The Koussevitsky Elegy is the most sincere and indomitably built of all the works included here. He owed much to Koussevitsky including the commission for both the second symphony and the piano concerto. Koussevitsky also recorded the Third Symphony on 78s and this has been reissued on Dutton in their Essential Archive series CDEA5021.

The Lament for Beowulf dates from Hanson’s days in Rome and his studies with Respighi. It is amongst his most potently brooding works. It carries all his irresistible fingerprints: long-spun themes, gruff brass punctuation, Holstian insistence from the drums, taciturn majesty and string ostinati with brass punch-syncopated above. At 13:19 there is a delirious counterpoint rising to majesty and at 1630 a Neptune-like evocation of eternity fades into mystery.

 

This set merits success and I hope that it will draw enough attention to attract recordings of Hanson’s complete opera Merry Mount; we have Naxos’s 1934 historical set but the work deserves much better sound. In addition how about premiere recordings of the Symphonic poem North and West with obbligato chorus (1923); Heroic Elegy for wordless chorus and orchestra (1927); Songs from Drum Taps, op.32, bar, chorus, orchestra, (1935) (this was recorded on Eastman Rochester Archives LP ERA1007), Streams in the Desert, chorus, orchestra, 1969 and New Land, New Covenant, oratorio, 1976 Also in the queue are the Symphonic poem Before the Dawn (1920); Exaltation, op.20, symphonic poem for orchestra with piano obbligato, 1920 and Lux aeterna, op.24, symphonic poem for orchestra with viola obbligato, 1923.

The documentation by Robert Layton is very welcome and offers a fresh perspective. Where it scouts on detail is in the factual background to the works. On the downside the words for the Lament of Beowulf and the Song of Democracy are not printed. Atmospheric studio and actualité photos of Hanson and discographical detail will warm the hearts of the most extreme of anoraks.

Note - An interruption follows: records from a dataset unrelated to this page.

-- ==== Sys2Proof/Laws/Commands.lean ====
section
/-! SUPPORT. One inversion lemma per command: everything the command can have done when it answers a next state: it was
ignored (ERR ≠ 0), it raised (with the test that failed), or it took effect (with what its Requires and Checks
established). A proof over commands cites these and unfolds no meaning. -/

namespace Sys2Proof.Machine

open Host Sys2Proof.Safety

/-- NEWREQ always takes effect (R101). -/
theorem execNewreq_next {s t : State} (h : execNewreq s = .next t) : t = s.restart := (Outcome.next.inj h).symm

/-- SETLVL (R102). -/
theorem execSetlvl_next {tok : Byte} {s t : State} (h : execSetlvl tok s = .next t) :
    (s.err ≠ 0 ∧ t = s) ∨
    (s.err = 0 ∧ inOrder (.setlvl tok) s = false ∧ t = s.raise .sequenceError (encode (.setlvl tok))) ∨
    (s.err = 0 ∧ inOrder (.setlvl tok) s = true ∧ levelOfToken tok = none ∧
      t = s.raise .invalidLevelError (encode (.setlvl tok))) ∨
    (s.err = 0 ∧ inOrder (.setlvl tok) s = true ∧ ∃ l, levelOfToken tok = some l ∧
      t = { s with level := some l }.setFlag .lvlv) := by
  have ord : inOrder (.setlvl tok) s = ([!s.flag .lvlv] : List Bool).all id := by
    simp [inOrder, needsOne, needsZero, needsState]
  unfold execSetlvl at h
  rcases command_next h with ⟨he, rfl⟩ | ⟨he, hr, rfl⟩ | ⟨he, hr, h⟩
  · exact .inl ⟨he, rfl⟩
  · exact .inr (.inl ⟨he, ord.trans hr, rfl⟩)
  replace hr := ord.trans hr
  rcases checkSome_next h with ⟨h1, rfl⟩ | ⟨l, h1, h⟩
  · exact .inr (.inr (.inl ⟨he, hr, h1, rfl⟩))
  exact .inr (.inr (.inr (⟨he, hr, l, h1, (Outcome.next.inj h).symm⟩)))

/-- MSGCH (R103). -/
theorem execMsgch_next {cp : CodePoint} {s t : State} (h : execMsgch cp s = .next t) :
    (s.err ≠ 0 ∧ t = s) ∨
    (s.err = 0 ∧ inOrder (.msgch cp) s = false ∧ t = s.raise .sequenceError (encode (.msgch cp))) ∨
    (s.err = 0 ∧ inOrder (.msgch cp) s = true ∧ ¬ cp.toNat ≤ s.cfg.cpMax ∧
      t = s.raise .operandRange (encode (.msgch cp))) ∨
    (s.err = 0 ∧ inOrder (.msgch cp) s = true ∧ cp.toNat ≤ s.cfg.cpMax ∧ ¬ s.msglen.toNat < s.cfg.msgMax ∧
      t = s.raise .bufferOverflow (encode (.msgch cp))) ∨
    (s.err = 0 ∧ inOrder (.msgch cp) s = true ∧ cp.toNat ≤ s.cfg.cpMax ∧ s.msglen.toNat < s.cfg.msgMax ∧
      t = { s with msg := appended s.msg s.msglen.toNat cp, msglen := s.msglen + 1 }) := by
  have ord : inOrder (.msgch cp) s = ([!s.flag .modev, !s.flag .raw] : List Bool).all id := by
    simp [inOrder, needsOne, needsZero, needsState]
  unfold execMsgch at h
  rcases command_next h with ⟨he, rfl⟩ | ⟨he, hr, rfl⟩ | ⟨he, hr, h⟩
  · exact .inl ⟨he, rfl⟩
  · exact .inr (.inl ⟨he, ord.trans hr, rfl⟩)
  replace hr := ord.trans hr
  rcases check_next h with ⟨h1, rfl⟩ | ⟨h1, h⟩
  · exact .inr (.inr (.inl ⟨he, hr, of_decide_eq_false h1, rfl⟩))
  rcases check_next h with ⟨h2, rfl⟩ | ⟨h2, h⟩
  · exact .inr (.inr (.inr (.inl ⟨he, hr, of_decide_eq_true h1, of_decide_eq_false h2, rfl⟩)))
  exact .inr (.inr (.inr (.inr (⟨he, hr, of_decide_eq_true h1, of_decide_eq_true h2, (Outcome.next.inj h).symm⟩))))

/-- DCWPUSH (R104). -/
theorem execDcwpush_next {b : Byte} {s t : State} (h : execDcwpush b s = .next t) :
    (s.err ≠ 0 ∧ t = s) ∨
    (s.err = 0 ∧ inOrder (.dcwpush b) s = false ∧ t = s.raise .sequenceError (encode (.dcwpush b))) ∨
    (s.err = 0 ∧ inOrder (.dcwpush b) s = true ∧ ¬ s.dlen.toNat < DCWMAX ∧
      t = s.raise .bufferOverflow (encode (.dcwpush b))) ∨
    (s.err = 0 ∧ inOrder (.dcwpush b) s = true ∧ s.dlen.toNat < DCWMAX ∧
      t = ({ s with dcw := appended s.dcw s.dlen.toNat b, dlen := s.dlen + 1 }.setFlag .dcwv).setFlag .raw) := by
  have ord : inOrder (.dcwpush b) s = ([!s.flag .modev, !s.flag .ecwv] : List Bool).all id := by
    simp [inOrder, needsOne, needsZero, needsState]
  unfold execDcwpush at h
  rcases command_next h with ⟨he, rfl⟩ | ⟨he, hr, rfl⟩ | ⟨he, hr, h⟩
  · exact .inl ⟨he, rfl⟩
  · exact .inr (.inl ⟨he, ord.trans hr, rfl⟩)
  replace hr := ord.trans hr
  rcases check_next h with ⟨h1, rfl⟩ | ⟨h1, h⟩
  · exact .inr (.inr (.inl ⟨he, hr, of_decide_eq_false h1, rfl⟩))
  exact .inr (.inr (.inr (⟨he, hr, of_decide_eq_true h1, (Outcome.next.inj h).symm⟩)))

/-- RDDCW (R105). -/
theorem execRddcw_next {i : Byte} {s t : State} (h : execRddcw i s = .next t) :
    (s.err ≠ 0 ∧ t = s) ∨
    (s.err = 0 ∧ inOrder (.rddcw i) s = false ∧ t = s.raise .sequenceError (encode (.rddcw i))) ∨
    (s.err = 0 ∧ inOrder (.rddcw i) s = true ∧ ¬ i.toNat < s.dlen.toNat ∧
      t = s.raise .operandRange (encode (.rddcw i))) ∨
    (s.err = 0 ∧ inOrder (.rddcw i) s = true ∧ i.toNat < s.dlen.toNat ∧ ∃ b, s.dcw[i.toNat]? = some b ∧
      t = s.setRes b) := by
  have ord : inOrder (.rddcw i) s = ([s.flag .dcwv] : List Bool).all id := by
    simp [inOrder, needsOne, needsZero, needsState]
  unfold execRddcw at h
  rcases command_next h with ⟨he, rfl⟩ | ⟨he, hr, rfl⟩ | ⟨he, hr, h⟩
  · exact .inl ⟨he, rfl⟩
  · exact .inr (.inl ⟨he, ord.trans hr, rfl⟩)
  replace hr := ord.trans hr
  rcases check_next h with ⟨h1, rfl⟩ | ⟨h1, h⟩
  · exact .inr (.inr (.inl ⟨he, hr, of_decide_eq_false h1, rfl⟩))
  obtain ⟨b, h2, h⟩ := reading_next h
  exact .inr (.inr (.inr (⟨he, hr, of_decide_eq_true h1, b, h2, (Outcome.next.inj h).symm⟩)))

/-- RDECW (R106). -/
theorem execRdecw_next {i : Byte} {s t : State} (h : execRdecw i s = .next t) :
    (s.err ≠ 0 ∧ t = s) ∨
    (s.err = 0 ∧ inOrder (.rdecw i) s = false ∧ t = s.raise .sequenceError (encode (.rdecw i))) ∨
    (s.err = 0 ∧ inOrder (.rdecw i) s = true ∧ ¬ i.toNat < s.elen.toNat ∧
      t = s.raise .operandRange (encode (.rdecw i))) ∨
    (s.err = 0 ∧ inOrder (.rdecw i) s = true ∧ i.toNat < s.elen.toNat ∧ ∃ b, s.ecw[i.toNat]? = some b ∧
      t = s.setRes b) := by
  have ord : inOrder (.rdecw i) s = ([s.flag .ecwv] : List Bool).all id := by
    simp [inOrder, needsOne, needsZero, needsState]
  unfold execRdecw at h
  rcases command_next h with ⟨he, rfl⟩ | ⟨he, hr, rfl⟩ | ⟨he, hr, h⟩
  · exact .inl ⟨he, rfl⟩
  · exact .inr (.inl ⟨he, ord.trans hr, rfl⟩)
  replace hr := ord.trans hr
  rcases check_next h with ⟨h1, rfl⟩ | ⟨h1, h⟩
  · exact .inr (.inr (.inl ⟨he, hr, of_decide_eq_false h1, rfl⟩))
  obtain ⟨b, h2, h⟩ := reading_next h
  exact .inr (.inr (.inr (⟨he, hr, of_decide_eq_true h1, b, h2, (Outcome.next.inj h).symm⟩)))

/-- RDGEN (R107). -/
theorem execRdgen_next {i : Byte} {s t : State} (h : execRdgen i s = .next t) :
    (s.err ≠ 0 ∧ t = s) ∨
    (s.err = 0 ∧ inOrder (.rdgen i) s = false ∧ t = s.raise .sequenceError (encode (.rdgen i))) ∨
    (s.err = 0 ∧ inOrder (.rdgen i) s = true ∧ ∃ n, s.gendeg = some n ∧ ¬ i.toNat ≤ n.toNat ∧
      t = s.raise .operandRange (encode (.rdgen i))) ∨
    (s.err = 0 ∧ inOrder (.rdgen i) s = true ∧ ∃ n, s.gendeg = some n ∧ i.toNat ≤ n.toNat ∧
      ∃ gen, s.gen = some gen ∧ ∃ b, gen[i.toNat]? = some b ∧
      t = s.setRes b) := by
  have ord : inOrder (.rdgen i) s = ([s.flag .genv] : List Bool).all id := by
    simp [inOrder, needsOne, needsZero, needsState]
  unfold execRdgen at h
  rcases command_next h with ⟨he, rfl⟩ | ⟨he, hr, rfl⟩ | ⟨he, hr, h⟩
  · exact .inl ⟨he, rfl⟩
  · exact .inr (.inl ⟨he, ord.trans hr, rfl⟩)
  replace hr := ord.trans hr
  obtain ⟨n, h1, h⟩ := reading_next h
  rcases check_next h with ⟨h2, rfl⟩ | ⟨h2, h⟩
  · exact .inr (.inr (.inl ⟨he, hr, n, h1, of_decide_eq_false h2, rfl⟩))
  obtain ⟨gen, h3, h⟩ := reading_next h
  obtain ⟨b, h4, h⟩ := reading_next h
  exact .inr (.inr (.inr (⟨he, hr, n, h1, of_decide_eq_true h2, gen, h3, b, h4, (Outcome.next.inj h).symm⟩)))

/-- RDBIT (R108). -/
theorem execRdbit_next {i : Byte} {s t : State} (h : execRdbit i s = .next t) :
    (s.err ≠ 0 ∧ t = s) ∨
    (s.err = 0 ∧ inOrder (.rdbit i) s = false ∧ t = s.raise .sequenceError (encode (.rdbit i))) ∨
    (s.err = 0 ∧ inOrder (.rdbit i) s = true ∧ ∃ n, s.bitlen = some n ∧ ¬ i.toNat < n.toNat ∧
      t = s.raise .operandRange (encode (.rdbit i))) ∨
    (s.err = 0 ∧ inOrder (.rdbit i) s = true ∧ ∃ n, s.bitlen = some n ∧ i.toNat < n.toNat ∧
      ∃ b, s.bits[i.toNat]? = some b ∧
      t = s.setRes (BitVec.ofBool b)) := by
  have ord : inOrder (.rdbit i) s = ([s.flag .asmv] : List Bool).all id := by
    simp [inOrder, needsOne, needsZero, needsState]
  unfold execRdbit at h
  rcases command_next h with ⟨he, rfl⟩ | ⟨he, hr, rfl⟩ | ⟨he, hr, h⟩
  · exact .inl ⟨he, rfl⟩
  · exact .inr (.inl ⟨he, ord.trans hr, rfl⟩)
  replace hr := ord.trans hr
  obtain ⟨n, h1, h⟩ := reading_next h
  rcases check_next h with ⟨h2, rfl⟩ | ⟨h2, h⟩
  · exact .inr (.inr (.inl ⟨he, hr, n, h1, of_decide_eq_false h2, rfl⟩))
  obtain ⟨b, h3, h⟩ := reading_next h
  exact .inr (.inr (.inr (⟨he, hr, n, h1, of_decide_eq_true h2, b, h3, (Outcome.next.inj h).symm⟩)))

/-- RDCELL (R109). -/
theorem execRdcell_next {r c : BitVec 5} {s t : State} (h : execRdcell r c s = .next t) :
    (s.err ≠ 0 ∧ t = s) ∨
    (s.err = 0 ∧ inOrder (.rdcell r c) s = false ∧ t = s.raise .sequenceError (encode (.rdcell r c))) ∨
    (s.err = 0 ∧ inOrder (.rdcell r c) s = true ∧ inGrid r.toNat c.toNat = false ∧
      t = s.raise .operandRange (encode (.rdcell r c))) ∨
    (s.err = 0 ∧ inOrder (.rdcell r c) s = true ∧ inGrid r.toNat c.toNat = true ∧
      t = s.setRes (s.g.read r.toNat c.toNat).code) := by
  have ord : inOrder (.rdcell r c) s = ([] : List Bool).all id := by
    simp [inOrder, needsOne, needsZero, needsState]
  unfold execRdcell at h
  rcases command_next h with ⟨he, rfl⟩ | ⟨he, hr, rfl⟩ | ⟨he, hr, h⟩
  · exact .inl ⟨he, rfl⟩
  · exact .inr (.inl ⟨he, ord.trans hr, rfl⟩)
  replace hr := ord.trans hr
  rcases check_next h with ⟨h1, rfl⟩ | ⟨h1, h⟩
  · exact .inr (.inr (.inl ⟨he, hr, h1, rfl⟩))
  exact .inr (.inr (.inr (⟨he, hr, h1, (Outcome.next.inj h).symm⟩)))

/-- RDFUNC (R110). -/
theorem execRdfunc_next {r c : BitVec 5} {s t : State} (h : execRdfunc r c s = .next t) :
    (s.err ≠ 0 ∧ t = s) ∨
    (s.err = 0 ∧ inOrder (.rdfunc r c) s = false ∧ t = s.raise .sequenceError (encode (.rdfunc r c))) ∨
    (s.err = 0 ∧ inOrder (.rdfunc r c) s = true ∧ inGrid r.toNat c.toNat = false ∧
      t = s.raise .operandRange (encode (.rdfunc r c))) ∨
    (s.err = 0 ∧ inOrder (.rdfunc r c) s = true ∧ inGrid r.toNat c.toNat = true ∧
      t = s.setRes (BitVec.ofBool (isFunction r.toNat c.toNat))) := by
  have ord : inOrder (.rdfunc r c) s = ([] : List Bool).all id := by
    simp [inOrder, needsOne, needsZero, needsState]
  unfold execRdfunc at h
  rcases command_next h with ⟨he, rfl⟩ | ⟨he, hr, rfl⟩ | ⟨he, hr, h⟩
  · exact .inl ⟨he, rfl⟩
  · exact .inr (.inl ⟨he, ord.trans hr, rfl⟩)
  replace hr := ord.trans hr
  rcases check_next h with ⟨h1, rfl⟩ | ⟨h1, h⟩
  · exact .inr (.inr (.inl ⟨he, hr, h1, rfl⟩))
  exact .inr (.inr (.inr (⟨he, hr, h1, (Outcome.next.inj h).symm⟩)))

/-- GFEXP (R128). -/
theorem execGfexp_next {i : Byte} {s t : State} (h : execGfexp i s = .next t) :
    (s.err ≠ 0 ∧ t = s) ∨
    (s.err = 0 ∧ inOrder (.gfexp i) s = false ∧ t = s.raise .sequenceError (encode (.gfexp i))) ∨
    (s.err = 0 ∧ inOrder (.gfexp i) s = true ∧
      t = s.setRes (expRom i)) := by
  have ord : inOrder (.gfexp i) s = ([] : List Bool).all id := by
    simp [inOrder, needsOne, needsZero, needsState]
  unfold execGfexp at h
  rcases command_next h with ⟨he, rfl⟩ | ⟨he, hr, rfl⟩ | ⟨he, hr, h⟩
  · exact .inl ⟨he, rfl⟩
  · exact .inr (.inl ⟨he, ord.trans hr, rfl⟩)
  replace hr := ord.trans hr
  exact .inr (.inr (⟨he, hr, (Outcome.next.inj h).symm⟩))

Hearing this splendid collection makes me regret even more that Hanson’s recordings of the Fourth and Fifth symphonies were not included. He recorded No. 4 for Mercury and this was issued on Mercury LP SRI 75107. The very brief Fifth Symphony was issued on Eastman-Rochester Archive series LP ERA 1014. Hanson must have conducted the masterful Sixth at least once but so far as I am aware there is no recording apart Schwarz’s on Delos and Landau’s on Vox.

The sound throughout this Mercury set is vibrant, wide-ranging, always gripping, never casual - not even in quietude.

For explorers this gives the great works - the first two symphonies, Beowulf and the Merry Mount Suite - in definitive performances directed by the composer. This is a splendid and vibrantly played and recorded collection for Hansonians everywhere.